--- Work instructions ---
Find the line with "have hrun : (cycle" in the entries below. Repeat it, every following line, and the line with "exact ⟨_, hsix, rfl, hreg, hdmem, rfl, fun", exactly and with nothing added.
===============
theorem seqTakes_iff_of_decode {a b : RegIdx} {imm : BitVec 16} {v : State}
    (hdec : decode (v.fetch v.pc) = .instr (.beq a b imm)) : v.seqTakes = true ↔ v.readReg a = v.readReg b := by
  rw [State.seqTakes, ← encodeOfDecodeIsTheWord _ _ hdec, op_encode]
  simp [Instr.opClass, encode]

/-- Settles O44: three cycles bring the branch into MEM, and the fourth makes the sequential machine's step, which is BEQ's
own. -/
theorem loneBranchRedirects : Obligations.LoneBranchRedirects := by
  intro a b imm s hempty hr hidx hdec
  have hpc : inRange s.pc = true := (inRange_iff _).mpr (by simp only [Config.numMemory]; omega)
  have hexec := exec_beq_eq a b imm s
  have hseq := (seqStep_of_inRange hr hpc).trans ((execWord_of_decode hdec s).trans hexec)
  obtain ⟨hthree, d, hsim⟩ := sim_three_cycles (sim_of_pipelineEmpty hr hempty) hidx
  obtain ⟨hp, hdmem, htaken, hnotTaken⟩ := sim_branch_cycle hsim hidx (op_of_decode hdec) hseq
  rw [seqTakes_iff_of_decode hdec] at htaken
  rw [Ne, seqTakes_iff_of_decode hdec] at hnotTaken
  rw [runCycles_add 1 hthree, runCycles_succ_of_performs hp, runCycles_zero]
  exact ⟨_, _, rfl, hexec, hr, hsim.reg, hdmem, rfl,
    (exmem_instr_of_sim hsim).trans (encodeOfDecodeIsTheWord _ _ hdec).symm, htaken, hnotTaken⟩

end Sys2Proof.Machine

/-! # Proofs of the family 44_system.md: a HALT alone in the pipeline, the effect of JALR, NOOP, HALT, unsupported words -/

namespace Sys2Proof.Machine

/-! ### A HALT alone in the pipeline -/

/-- R38: a run that ends in a running state has not started in a stopped one, which is final. -/
theorem running_of_runCycles_running {j : Nat} {s t : State} (h : runCycles j s = .next t)
    (ht : t.status = .running) : s.status = .running := by
  cases hs : s.status with
  | running => rfl
  | halted =>
    cases (runCycles_of_halted hs j).symm.trans h
    simp [hs] at ht
  | faulted f =>
    cases j with
    | zero =>
      cases h
      simp [hs] at ht
    | succ j => cases (runCycles_succ_of_faulted hs j).symm.trans h

/-- R38: every state on the way of a run that ends in a running state runs. -/
theorem running_before_running {k n : Nat} {s t u : State} (hn : runCycles n s = .next t) (ht : t.status = .running)
    (hkn : k ≤ n) (hk : runCycles k s = .next u) : u.status = .running := by
  rw [← Nat.add_sub_cancel' hkn, runCycles_add (n - k) hk] at hn
  exact running_of_runCycles_running hn ht

/-- R101: a HALT in WB/END ends the run at its first step, whatever its length. -/
theorem runCycles_succ_of_haltCheck {s : State} (hr : s.status = .running) (hh : haltCheck s = true) (k : Nat) :
    runCycles (k + 1) s = .next s.stop := by
  rw [runCycles_succ, step_of_haltCheck hr hh]
  exact runCycles_of_halted rfl k

/-- Settles O45: three cycles bring the HALT into MEM and two more into WB/END, with the registers and data memory as they
were; the sixth step finds it there and stops. -/
theorem loneHaltStopsAfterFiveCycles : Obligations.LoneHaltStopsAfterFiveCycles := by
  intro a b low s hempty hr hidx hdec hharm
  obtain ⟨hthree, d, hsim⟩ := sim_three_cycles (sim_of_pipelineEmpty hr hempty) hidx
  obtain ⟨hp, hp', hhalt, hreg, hdmem⟩ := sim_halt hsim (op_of_decode hdec) hharm hidx
  have hfive : runCycles 5 s = .next (cycle (cycle (cycle (cycle (cycle s))))) := by
    rw [runCycles_add 2 hthree, runCycles_succ_of_performs hp, runCycles_succ_of_performs hp', runCycles_zero]
  have hrun : (cycle (cycle (cycle (cycle (cycle s))))).status = .running := hr
  have hsix := (runCycles_add 1 hfive).trans (runCycles_succ_of_haltCheck hrun hhalt 0)
  exact ⟨_, hsix, rfl, hreg, hdmem, rfl, fun k hk u => running_before_running hfive hrun hk⟩

/-! ### The effect of JALR, NOOP and the unsupported words -/

/-- The whole effect, frame included, of a word that only advances `pc`: what JALR, NOOP and the unsupported words share. -/
theorem effect_of_advance {s t : State} (ht : t = s.setPc (nextIndex s.pc)) :
    t.pc = s.pc + 1 ∧
      s.sameRegs t ∧ s.sameDataMem t ∧ s.sameInstrMem t ∧ s.sameClocked t ∧ t.status = s.status := by
  subst ht
  exact ⟨rfl, fun _ => rfl, fun _ => rfl, fun _ => rfl, ⟨rfl, rfl, rfl, rfl, rfl, rfl⟩, rfl⟩

theorem exec_jalr_eq (a b : RegIdx) (low : BitVec 16) (s : State) :
    exec (.jalr a b low) s = .next (s.setPc (nextIndex s.pc)) := rfl

theorem exec_noop_eq (a b : RegIdx) (low : BitVec 16) (s : State) :
    exec (.noop a b low) s = .next (s.setPc (nextIndex s.pc)) := rfl

/-- Settles O13: the instructions of the two classes only advance `pc` (R171, R172). -/
theorem jalrAndNoopOnlyAdvance : Obligations.JalrAndNoopOnlyAdvance := by
  intro i s hclass
  cases i with
  | jalr a b low => exact ⟨_, exec_jalr_eq a b low s, effect_of_advance rfl⟩
  | noop a b low => exact ⟨_, exec_noop_eq a b low s, effect_of_advance rfl⟩
  | add | nor | lw | sw | beq | halt => simp [Instr.opClass] at hclass

/-- R173: a word that the decoder rejects is inert. -/
theorem execWord_of_unsupported {w : Word} {sel : BitVec 10} (hd : decode w = .unsupported sel) (s : State) :
    execWord w s = .next (s.setPc (nextIndex s.pc)) := by
  rw [execWord, hd, inertWord]

/-- Settles O15: the decoder rejects every word of 2^25 or more (R83), and what it rejects only advances `pc`. -/
theorem unsupportedWordsAreInert : Obligations.UnsupportedWordsAreInert := by
  intro w s hbig
  have hrejected : decode w = .unsupported (opcode w) := (decoderRejectsExactlyUnsupportedWords w _).mpr ⟨rfl, hbig⟩
  exact ⟨_, execWord_of_unsupported hrejected s, effect_of_advance rfl⟩

/-! ### The effect of HALT -/

theorem exec_halt_eq (a b : RegIdx) (low : BitVec 16) (s : State) : exec (.halt a b low) s = .next s.stop := rfl

/-- Settles O14: HALT is the stop, which changes the status alone (R170). -/
theorem haltStopsAndChangesNothingElse : Obligations.HaltStopsAndChangesNothingElse := fun a b low s =>
  ⟨s.stop, exec_halt_eq a b low s, s.stop_status, s.stop_pc, s.readReg_stop, fun _ => rfl, fun _ => rfl,
    ⟨rfl, rfl, rfl, rfl, rfl, rfl⟩⟩

end Sys2Proof.Machine

/-! # Proofs of the family 60_exceptions.md: when a step faults, what a fault leaves, an access out of range -/

namespace Sys2Proof.Machine

/-! ### When a step faults, and what it leaves -/

theorem haltCheck_eq_false_iff (s : State) : haltCheck s = false ↔ op s.wbend.instr ≠ .halt := by
  simp [haltCheck]

/-- R181, R182, R185: the data fault of the word in MEM goes first, the fetch fault is what is left. -/
theorem faultOf_eq_some_iff (s : State) (f : Fault) :
    faultOf s = some f ↔
      ((accessesData s = true ∧ inRange s.exmem.aluResult ≠ true) ∧ f = .dataOutOfRange s.exmem.aluResult) ∨
        (¬ (accessesData s = true ∧ inRange s.exmem.aluResult ≠ true) ∧ inRange s.pc ≠ true ∧
          f = .fetchOutOfRange s.pc) := by
  have hcond : (accessesData s && !inRange s.exmem.aluResult) = true ↔
      accessesData s = true ∧ inRange s.exmem.aluResult ≠ true := by simp
  unfold faultOf
  by_cases hdata : accessesData s = true ∧ inRange s.exmem.aluResult ≠ true
  · rw [if_pos (hcond.mpr hdata)]
    simp [hdata, eq_comm (b := f)]
  · rw [if_neg (mt hcond.mp hdata)]
    simp only [hdata, false_and, false_or, not_false_eq_true, true_and]
    by_cases hpc : inRange s.pc = true
    · simp [hpc]
    · simp [hpc, eq_comm (b := f)]

/-- R102: a running machine's step faults exactly when the halt check fails and the fault check answers that fault. -/
theorem step_eq_fault_iff {s : State} (hr : s.status = .running) (f : Fault) :
    step s = .fault f ↔ haltCheck s = false ∧ faultOf s = some f := by
  refine ⟨fun h => ?_, fun ⟨hh, hf⟩ => step_of_faultOf hr hh hf⟩
  rcases step_trichotomy s with ⟨-, he⟩ | ⟨-, -, he⟩ | ⟨-, he⟩ | ⟨g, he, hg⟩ <;> cases he.symm.trans h
  rcases hg with hg | ⟨-, hh, hf⟩
  · cases hr.symm.trans hg
  · exact ⟨hh, hf⟩

/-- Settles O19: a step's fault is the fault check's answer after a failed halt check, in the order of R185. -/
theorem stepFaultsExactlyOutOfRange : Obligations.StepFaultsExactlyOutOfRange := by
  intro s f hr
  rw [step_eq_fault_iff hr, haltCheck_eq_false_iff, faultOf_eq_some_iff]
  simp only [accessesData_iff, legalAddress_iff_inRange, and_assoc]

/-- Settles O20: the edge of a faulting step is `raise`, and a faulted state answers its fault. -/
theorem faultAbandonsTheCycle : Obligations.FaultAbandonsTheCycle := by
  intro s f hr h
  obtain ⟨hh, hf⟩ := (step_eq_fault_iff hr f).mp h
  have hedge : clockEdge s = s.raise f := clockEdge_of_faultOf hr hh hf
  exact ⟨hedge, hedge ▸ step_of_faulted (s.raise_status f)⟩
===============
--- Finished task ---
  have hrun : (cycle (cycle (cycle (cycle (cycle s))))).status = .running := hr
  have hsix := (runCycles_add 1 hfive).trans (runCycles_succ_of_haltCheck hrun hhalt 0)
  exact ⟨_, hsix, rfl, hreg, hdmem, rfl, fun k hk u => running_before_running hfive hrun hk⟩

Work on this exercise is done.